Biogen CEO Michel Vounatsos points to inherent risk in neuroscience as 3 programs cut

In a sign of just how tough neuroscience is, Biogen is cutting a clutch of programs from its Alzheimer’s disease, amyotrophic lateral sclerosis and schizophrenia pipelines.

The company revealed the pipeline cuts in its second quarter earnings call Wednesday morning, with CEO Michel Vounatsos detailing a few extras during a call with investors. Vounatsos said the therapies were being terminated due to a “lower quality of success.”

On the block is BIIB076, an anti-tau antibody for Alzheimer’s that had been in phase 1 development as of November 2021 in partnership with Neurimmune. The therapy was being tested in healthy volunteers and those with the neurodegenerative disease, according to an oral presentation abstract posted at the end of last year.

A spokesperson for Biogen said that BIIB076 was terminated due to “ongoing portfolio prioritization efforts,” not due to any clinical trial data that raised red flags. Further questions on the future of BIIB076 were directed to Neurimmune. A spokesperson for the biotech said that “BIIB076 is capable of engaging with its target and we will evaluate options for further development.”

With this tau therapy out of the running, Biogen will shift focus on to BIIB080, which is currently in phase 1. The therapy is being developed in a collaboration with Ionis Pharmaceuticals. A phase 2 is expected to get underway this year, Priya Singhal, head of Global Safety & Regulatory Sciences and interim head of Research & Development at Biogen, told investors. 

Singhal also pointed to a pending readout for the star of Biogen’s Alzheimer’s portfolio: lecanemab, which has pushed aside the controversially approved treatment Aduhelm in terms of priority this year. The company was recently granted a priority review under the accelerated pathway for that therapy earlier in July.

The phase 3 Clarity trial is expected to read out in the fall, a study that could serve as a confirmatory study to support a full approval in Alzheimer’s disease rather than the more limited accelerated approval that Biogen and partner Eisai have applied for. A complete regulatory filing for lecanemab is expected in the first quarter of 2023 pending the results from the Clarity trial.

Biogen has its hopes pinned on the late-stage read-out. Singhal would not speculate on how the application could change if the data is mixed. But she pointed to other data collected so far on lecanemab and the broader amyloid theory, which is also being tested by Eli Lilly’s donanemab and Roche’s gantenerumab. Both of the Big Pharmas are expecting major late-stage readouts in the coming months as well.

“So really this is a bigger question about these readouts and what they mean for the anti-amyloid hypothesis in early Alzheimer's disease,” Singhal said.

Roche’s Genentech unit, which is leading development of gantenerumab, just notched a disappointing failure with another candidate, crenezumab in early Alzheimer’s disease, dealing a blow to the amyloid theory.
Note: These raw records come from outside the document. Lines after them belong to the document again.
/-- The `STATUS` a lone last byte leaves (R166, R252). -/
theorem statusError_truncatedRead (st : BitVec 8) : statusError .truncatedRead st = 0x36 ||| (st &&& 0x08) := rfl

/-- The `STATUS` an overflowing pair leaves (R170, R252). -/
theorem statusError_decompressionOverflow (st : BitVec 8) :
    statusError .decompressionOverflow st = 0x46 ||| (st &&& 0x08) := rfl

/-- Before decoding has begun, RLE_DECODE is its start step (R160, R161). -/
theorem exec_rleDecode_start {s : State} (h : s.phase = .rleStart) : exec .rleDecode s = .next (rleStart s) := by
  simp only [exec, execRleDecode, h]

/-- The room left, added to `CURSOR`, reaches the limit (R162, R170). -/
theorem cursor_add_room {s : State} (h : s.cursor.toNat ≤ s.cfg.decLimit.toNat) :
    BitVec.ofNat 16 (s.cursor.toNat + room s) = s.cfg.decLimit := by
  apply BitVec.eq_of_toNat_eq
  rw [cursor_add_toNat (Nat.le_refl _), room, Nat.add_sub_cancel' h]

/-- A pair of count 0 fits any room, and moves `IN_POS` alone (R165). -/
theorem pairStep_zero (value : Byte) (s : State) :
    pairStep 0 value s =
      { s with
        raster := s.raster.fill s.cursor.toNat 0 value
        runLeft := 0
        inPos := BitVec.ofNat 16 (s.inPos.toNat + 2) } := by
  have hcursor : BitVec.ofNat 16 (s.cursor.toNat + (0 : Byte).toNat) = s.cursor := by simp
  rw [pairStep_fits (Nat.zero_le _), hcursor]
  rfl

/-! ### Nothing is written at or beyond the limit (R161, R162, R168) -/

/-- A pair step fills as much of its run as the room allows, whether it fits or not (R162). -/
theorem pairStep_raster (count value : Byte) (s : State) :
    (pairStep count value s).raster = s.raster.fill s.cursor.toNat (min count.toNat (room s)) value := by
  rcases Nat.lt_or_ge (room s) count.toNat with h | h
  · rw [pairStep_overflows h, Nat.min_eq_right h.le]; rfl
  · rw [pairStep_fits h, Nat.min_eq_left h]

section BeyondLimit

variable {s : State} {a : Nat} (ha : s.cfg.decLimit.toNat ≤ a)

include ha

/-- A pair step writes below the limit only; where `CURSOR` is above it, there is no room and nothing is written (R162). -/
theorem pairStep_raster_beyond (count value : Byte) : (pairStep count value s).raster.read a = s.raster.read a := by
  rw [pairStep_raster, Memory.read_fill, if_neg]
  unfold room
  omega

/-- The start step clears below the limit only (R161). -/
theorem rleStart_raster_beyond : (rleStart s).raster.read a = s.raster.read a := by
  rcases Nat.lt_or_ge Config.rasterCap s.cfg.decLimit.toNat with hlim | hlim
  · rw [rleStart_refused hlim]; rfl
  · rw [rleStart_clears hlim]
    exact (Memory.read_fill_zero s.raster _ _ a).trans (if_neg (Nat.not_lt.mpr ha))

/-- RLE_DECODE writes below the limit only, in either of its phases (R160). -/
theorem execRleDecode_raster_beyond {t : State} (h : execRleDecode s = .next t) :
    t.raster.read a = s.raster.read a := by
  unfold execRleDecode at h
  split at h
  · obtain rfl | rfl | ⟨-, count, value, rfl⟩ := rleContinue_cases h
    · rfl
    · rfl
    · exact pairStep_raster_beyond ha count value
  · cases h
    exact rleStart_raster_beyond ha

end BeyondLimit

/-! ### The latched configuration stays (R51) -/

/-- The engine never touches the latched configuration (R51). -/
theorem engineStep_cfg {s t : State} (h : engineStep s = .next t) : t.cfg = s.cfg := by
  obtain rfl | ⟨i, hi⟩ := engineStep_cases h
  · rfl
  · obtain ⟨-, _, _, _, _, _, _, rfl⟩ | ⟨-, _, _, _, rfl⟩ | ⟨-, _, _, _, _, _, _, _, rfl⟩ | ⟨_, _, rfl⟩ := exec_cases hi
    all_goals rfl

theorem engineRun_cfg (n : Nat) (s : State) : (engineRun n s).cfg = s.cfg := by
  induction n generalizing s with
  | zero => rfl
  | succ n ih =>
    unfold engineRun
    split
    · rfl
    · split
      · next hstep => rw [ih, engineStep_cfg hstep]
      · rfl
      · rfl

theorem rleStart_cfg (s : State) : (rleStart s).cfg = s.cfg := by
  obtain ⟨_, _, _, _, _, _, h⟩ := rleStart_frame s
  rw [h]

/-! ### The declared input alone decides (R103, R168, R173) -/

/-- A read answers by the byte that stands there, and by nothing else of the state. -/
theorem memRead_congr {sp : Space} {a : Nat} {s s' : State} (h : (spaceMem sp s).read a = (spaceMem sp s').read a) :
    memRead sp a s = memRead sp a s' := by
  simp only [memRead, h]

/-- The item at `IN_POS` depends on the position, the declared length and the bytes below it (R103, R162). -/
theorem streamItem_congr {s s' : State} (hlen : s.cfg.inLen = s'.cfg.inLen) (hpos : s.inPos = s'.inPos)
    (hin : ∀ a, a < s.cfg.inLen.toNat → s.inBuf.read a = s'.inBuf.read a) : streamItem s = streamItem s' := by
  have hleft : streamLeft s = streamLeft s' := by rw [streamLeft, streamLeft, hlen, hpos]
  rcases Nat.lt_or_ge (streamLeft s) 2 with hshort | hpair
  · obtain h | h : streamLeft s = 0 ∨ streamLeft s = 1 := by omega
    · rw [streamItem_done h, streamItem_done (hleft ▸ h)]
    · rw [streamItem_lone h, streamItem_lone (hleft ▸ h)]
  · have hread : ∀ i, i < 2 → memRead .input (s.inPos.toNat + i) s = memRead .input (s.inPos.toNat + i) s' :=
      fun i hi => memRead_congr (hin _ (by unfold streamLeft at hpair; omega))
    have hcount := hread 0 (by decide)
    rw [Nat.add_zero] at hcount
    simp only [streamItem, ← hleft, ← hpos, hcount, hread 1 (by decide)]

/-- Two decoders of one stream: the length, the limit and the declared bytes are the same, and so is what decoding has made
of them so far (R173). The rest of their states is free. -/
structure DecodesAlike (s s' : State) : Prop where
  inLen : s.cfg.inLen = s'.cfg.inLen
  decLimit : s.cfg.decLimit = s'.cfg.decLimit
  input : ∀ a, a < s.cfg.inLen.toNat → s.inBuf.read a = s'.inBuf.read a
  status : s.status = s'.status
  phase : s.phase = s'.phase
  inPos : s.inPos = s'.inPos
  cursor : s.cursor = s'.cursor
  raster : s.cfg.decLimit.toNat ≤ Config.rasterCap →
    ∀ a, a < s.cfg.decLimit.toNat → s.raster.read a = s'.raster.read a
Biogen also has a broader clinical plan to test lecanemab in pre-symptomatic patients and as a maintenance treatment, plus an open-label study. Eisai is leading the clinical development this time around after Biogen took the lead on Aduhelm.
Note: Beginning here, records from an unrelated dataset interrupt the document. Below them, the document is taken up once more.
-- ==== Sys2Proof/Word.lean ====
section
/-! DEFINITION. The byte of the host port, of frames, of commands and of notices (11_formats.md). -/

namespace Sys2Proof

/-- Eight bits, most significant bit first where they are sent (chapter 11). -/
abbrev Byte := BitVec 8

end Sys2Proof
end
Biogen will also walk away from the schizophrenia treatment BIIB104, which is getting the ax after a phase 2 trial called Tally failed to meet its endpoint. The company said that due to a “consistent lack of efficacy” on both the primary and secondary endpoints relating to cognition and functioning, the therapy would be discontinued. Adverse events were mild to moderate in severity, according to the earnings report.

Biogen has yet to release the results of the Tally trial, but Singhal said the data would be presented at an upcoming medical meeting. The therapy did show pharmacological exposure, but ultimately the effect just wasn’t there.
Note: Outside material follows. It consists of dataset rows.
/-- The station-and-mode byte (R190): mode in bit 7, station in bits 4 to 0, bits 6 and 5 sent as 0. -/
def stationModeByte (m : Mode) (station : Nat) : Byte :=
  byte ((match m with | .sole => 0 | .shared => 128) + station % 32)

/-- The mode of a station-and-mode byte (R190). -/
def modeOf (b : Byte) : Mode := if b.msb then .shared else .sole

/-- The station of a station-and-mode byte; bits 6 and 5 are disregarded (R190). -/
def stationOf (b : Byte) : Nat := b.toNat % 32

/-! ## The check and the digest -/

/-- One bit of the check (R189): the bit is combined with bit 15, the register shifted, the generator combined. -/
def crcBit (r : BitVec 16) (b : Bool) : BitVec 16 :=
  if (r.msb ^^ b) then (r <<< 1) ^^^ 0x1021#16 else r <<< 1

/-- One byte of the check, most significant bit first (R189). -/
def crcByte (r : BitVec 16) (x : Byte) : BitVec 16 :=
  [7, 6, 5, 4, 3, 2, 1, 0].foldl (fun r i => crcBit r (x.getLsbD i)) r

/-- The register after more bytes (R189). -/
def crcFrom (r : BitVec 16) (bs : List Byte) : BitVec 16 := bs.foldl crcByte r

/-- The check of R189 over bytes: preset 0xFFFF, no inversion. -/
def crc (bs : List Byte) : BitVec 16 := crcFrom 0xFFFF#16 bs

/-- The bytes of one hold slot in the canonical form (R191). -/
def canonicalHolder (h : HoldSlot) : List Byte :=
  [stationModeByte h.mode h.station, byte h.serial] ++ bytes16 h.lease

/-- The bytes of one waiter in the canonical form (R191). -/
def canonicalWaiter (w : Waiter) : List Byte := stationModeByte w.mode w.station :: bytes16 w.lease

/-- The bytes of one claim in the canonical form (R191). -/
def canonicalClaim (r : ClaimRecord) : List Byte :=
  [byte r.serial, byte r.holders.length] ++ r.holders.flatMap canonicalHolder ++
    [byte r.waiters.length] ++ r.waiters.flatMap canonicalWaiter

/-- The roster's stations whose entry is `e`, as a mask (R20, R190). -/
def rosterMask (roster : Table RosterEntry) (e : RosterEntry) : BitVec 32 :=
  (List.range Config.stationCount).foldl
    (fun m n => if Table.get .absent roster n = e then m ||| (1#32 <<< n) else m) 0#32

/-- The canonical bytes of a replica (R20, R191): member mask, then the claims 0 to 63. -/
def canonicalBytes (r : Replica) : List Byte :=
  maskBytes (rosterMask r.roster .member) ++
    (List.range Config.claimCount).flatMap (fun c => canonicalClaim (Table.get ClaimRecord.free r.claims c))

/-- The digest of a replica (R20, R191). -/
def digest (r : Replica) : BitVec 16 := crc (canonicalBytes r)

/-! ## Frames -/

/-- The kind code (Table 11-2). -/
def FrameKind.code : FrameKind → Nat
  | .drop => 1 | .lapse => 2 | .extend => 3 | .yield => 4 | .trainHead => 6 | .trainClaim => 7 | .trainTail => 8
  | .ask => 9 | .cancel => 10 | .enter => 12 | .roll => 13

/-- The kind of a code; 0x0, 0x5, 0xB, 0xE and 0xF are invalid (R189). -/
def FrameKind.ofCode (code : Nat) : Option FrameKind :=
  match code with
  | 1 => some .drop | 2 => some .lapse | 3 => some .extend | 4 => some .yield | 6 => some .trainHead
  | 7 => some .trainClaim | 8 => some .trainTail | 9 => some .ask | 10 => some .cancel | 12 => some .enter
  | 13 => some .roll | _ => none

/-- A frame of a copy train (R66). -/
def FrameKind.isTrain : FrameKind → Bool
  | .trainHead | .trainClaim | .trainTail => true
  | .drop | .lapse | .extend | .yield | .ask | .cancel | .enter | .roll => false

/-- Whether a kind allows a payload length (Table 8-2). -/
def FrameKind.lengthOk (k : FrameKind) (n : Nat) : Bool :=
  match k with
  | .drop | .cancel => n == 1
  | .yield | .trainTail => n == 2
  | .lapse | .roll => n == 3
  | .extend | .ask => n == 4
  | .trainHead => n == 10
  | .trainClaim => 9 ≤ n && n ≤ 111
  | .enter => n == 0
“We believe that we have tested the hypothesis very well here and that it's time to reconsider the data, look at it very carefully, think about other applications, but ensure that we allocate resources to the programs with higher probability of success,” she said.

Also at the end of its clinical journey is BIIB100, which had been tested in a phase 1 study for patients with amyotrophic lateral sclerosis in a partnership with Karyopharm. This termination was previously announced as part of a larger cull in June. 

The spokesperson said this decision was again due to portfolio prioritization. The small molecule drug was an outsider in Biogen’s ALS program, tackling a different target called XPO1. Biogen still has tofersen, which was recently featured at the European Network to Cure ALS meeting in Scotland in June. The therapy, which targets the SOD1 gene, was found to slow decline on several measures of clinical and respiratory function, strength, and quality of life.

“We've embarked upon a very focused and disciplined prioritization of the R&D portfolio, but it is dependent on internal inflection points, as well as external scientific insights,” Singhal said, speaking to the pipeline cuts.

Vounatsos said that at the same time, Biogen is expanding its pipeline too, although he did not provide specifics.

“There is inherent risk in neuroscience, and it's natural that we always try to increase [our] success and select based on trigger point and science insight and this is what Priya is doing,” he said.